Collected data
•••
/-- R158, R164: a pin reset holds the part in reset, all pins low and the lane idle; its release completes it with reset
cause 1 and RESET_DONE detail 1 on the lane; the glyph store and the palette are kept, pending palette items lost.
When the reset cause is set is the model's choice (log entry 20). -/
def Obligations.PinResetHoldsThenCompletes : Prop :=
  (∀ s : State, ∃ t, exec .pinReset s = .next t
    ∧ t.resetHeld = true ∧ (∀ p h, t.pins p h = Pins.low) ∧ t.laneSymbol = .idle
    ∧ exec .pinResetRelease t = .next { State.reset with
        ovc := { s.ovc with palettePending := [] }
        mge.resetCause := .pin
        rlt.lane := .busy (.notice { kind := .resetDone, detail := 1, frame := 0 } 0) 0
        powerOns := s.powerOns, choices := s.choices, pending := s.pending })
    ∧ ∀ s : State, s.resetHeld = true → exec .pinResetRelease s
        = .next (State.raise { s with resetHeld := false, mge.resetCause := .pin } .resetDone 1).settle

/-- R157: at the end of transmission of the DONE reply to DEVICE_RESET every block takes its pin-reset values with reset
cause 2, and RESET_DONE detail 2 takes the free lane; LANE_FREE at that moment is the same event. A link reset, by
silence or by a bad run, that finds that reply still queued makes the device reset in the same event, and its values
prevail; the message on the lane is sent to its end; a start symbol that cut the eighth bad packet begins the next one.
How the two rows share the event is deduced (log entry 11). That the rows LANE_FREE and DEVICE_RESET_EVENT may come at any
byte of the reply, and the expiry at any moment while the timer runs, is the model's choice (log entry 4); that a start
symbol ends a reception in progress is deduced (log entry 3). -/
def Obligations.DeviceResetAtEndOfReply : Prop :=
  (∀ (s : State) (r : Reply) (sent : Nat), s.resetHeld = false → s.mge.resetPending = true →
    s.rlt.lane = .busy (.reply r) sent → r.code = 0x06 → r.status = .done →
    exec .deviceResetEvent s = .next { State.reset with
        ovc := { s.ovc with palettePending := [] }
        mge.resetCause := .device
        rlt.lane := .busy (.notice { kind := .resetDone, detail := 2, frame := 0 } 0) 0
        powerOns := s.powerOns, choices := s.choices, pending := s.pending }
      ∧ exec .laneFree s = exec .deviceResetEvent s)
  ∧ ∀ (s : State) (i : Instr) (cause : LossCause) (m : Message) (sent : Nat) (r : Reply), s.resetHeld = false →
    linkResetRow s i cause → s.mge.resetPending = true → r ∈ s.rlt.replies → r.code = 0x06 → r.status = .done →
    s.rlt.lane = .busy m sent →
    exec i s = .next { State.cleared with
      lrx.receiving := decide (i = .startSymbol)
      ovc := { s.ovc with palettePending := [] }
      mge.resetCause := .device
      rlt.notices := [{ kind := .resetDone, detail := 2, frame := 0 }]
      rlt.lane := .busy m sent
      powerOns := s.powerOns, choices := s.choices, pending := s.pending }

/-! ### The forward link -/

/-- Tables 1-1 to 1-3: a reception of any bytes is classified by the first row of Table 1-3 that holds: SHORT, CORRUPT,
MALFORMED, TRUNCATED, PAYLOAD_FAILED, GOOD, the last two alone of good header (R5); its fields stand in the bytes of
Table 1-1. The two checks have the reference values of R2 and R3. The packet a source sends for well-formed header
fields and a payload of the declared length is received whole, classified GOOD, and read back field by field; its
fingerprint is the check over its payload. Fields of more than one byte stand most significant byte first. That a
reception is given by the bytes since its start symbol is deduced (log
entry 3). -/
def Obligations.PacketsReadBack : Prop :=
  (∀ (b : List Byte) (n : Nat) (headerGood : Prop), n = natAt2 b 4 →
    (headerGood ↔ 8 ≤ b.length ∧ headerCheck (b.take 6) = wordAt2 b 6 ∧ headerAllowed b) →
    (classify b = .short ↔ b.length < 8)
    ∧ (classify b = .corrupt ↔ 8 ≤ b.length ∧ headerCheck (b.take 6) ≠ wordAt2 b 6)
    ∧ (classify b = .malformed ↔ 8 ≤ b.length ∧ headerCheck (b.take 6) = wordAt2 b 6 ∧ ¬headerAllowed b)
    ∧ (classify b = .truncated ↔ headerGood ∧ n ≠ 0 ∧ b.length < 8 + n + 4)
    ∧ (classify b = .payloadFailed ↔ headerGood ∧ n ≠ 0 ∧ 8 + n + 4 ≤ b.length
        ∧ payloadCheck ((b.drop 8).take n) ≠ wordAt4 b (8 + n))
    ∧ (classify b = .good ↔ headerGood
        ∧ (n = 0 ∨ 8 + n + 4 ≤ b.length ∧ payloadCheck ((b.drop 8).take n) = wordAt4 b (8 + n)))
    ∧ ((classify b).goodHeader = true ↔ classify b = .payloadFailed ∨ classify b = .good)
    ∧ headerOf b = { kind := (byteAt b 0).toNat, tag := byteAt b 1, number := natAt2 b 2, length := n }
    ∧ payloadOf b = (b.drop 8).take n ∧ receivedCheck b = wordAt4 b (8 + n))
  ∧ (∀ (b : List Byte) (k : Nat), byteAt b k = b.getD k 0 ∧ wordAt2 b k = byteAt b k ++ byteAt b (k + 1)
    ∧ wordAt4 b k = wordAt2 b k ++ wordAt2 b (k + 2) ∧ natAt2 b k = (wordAt2 b k).toNat)
  ∧ headerCheck [0x31, 0x32, 0x33, 0x34, 0x35, 0x36, 0x37, 0x38, 0x39] = 0x29B1
  ∧ payloadCheck [0x31, 0x32, 0x33, 0x34, 0x35, 0x36, 0x37, 0x38, 0x39] = 0xCBF43926
  ∧ ∀ (h : Header) (payload : List Byte), h.wellFormed = true → payload.length = h.length →
    classify (packetBytes h payload) = .good
      ∧ (packetBytes h payload).length = (if h.length = 0 then 8 else 8 + h.length + 4)
      ∧ headerOf (packetBytes h payload) = h
      ∧ payloadOf (packetBytes h payload) = payload
      ∧ (h.length ≠ 0 → receivedCheck (packetBytes h payload) = payloadCheck payload)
•••
Output the first line of the entries above and every line after it, exactly as written, ending with the line that contains "detail := 1, frame".

# SOLUTION FOR THIS TASK
/-- R158, R164: a pin reset holds the part in reset, all pins low and the lane idle; its release completes it with reset
cause 1 and RESET_DONE detail 1 on the lane; the glyph store and the palette are kept, pending palette items lost.
When the reset cause is set is the model's choice (log entry 20). -/
def Obligations.PinResetHoldsThenCompletes : Prop :=
  (∀ s : State, ∃ t, exec .pinReset s = .next t
    ∧ t.resetHeld = true ∧ (∀ p h, t.pins p h = Pins.low) ∧ t.laneSymbol = .idle
    ∧ exec .pinResetRelease t = .next { State.reset with
        ovc := { s.ovc with palettePending := [] }
        mge.resetCause := .pin
        rlt.lane := .busy (.notice { kind := .resetDone, detail := 1, frame := 0 } 0) 0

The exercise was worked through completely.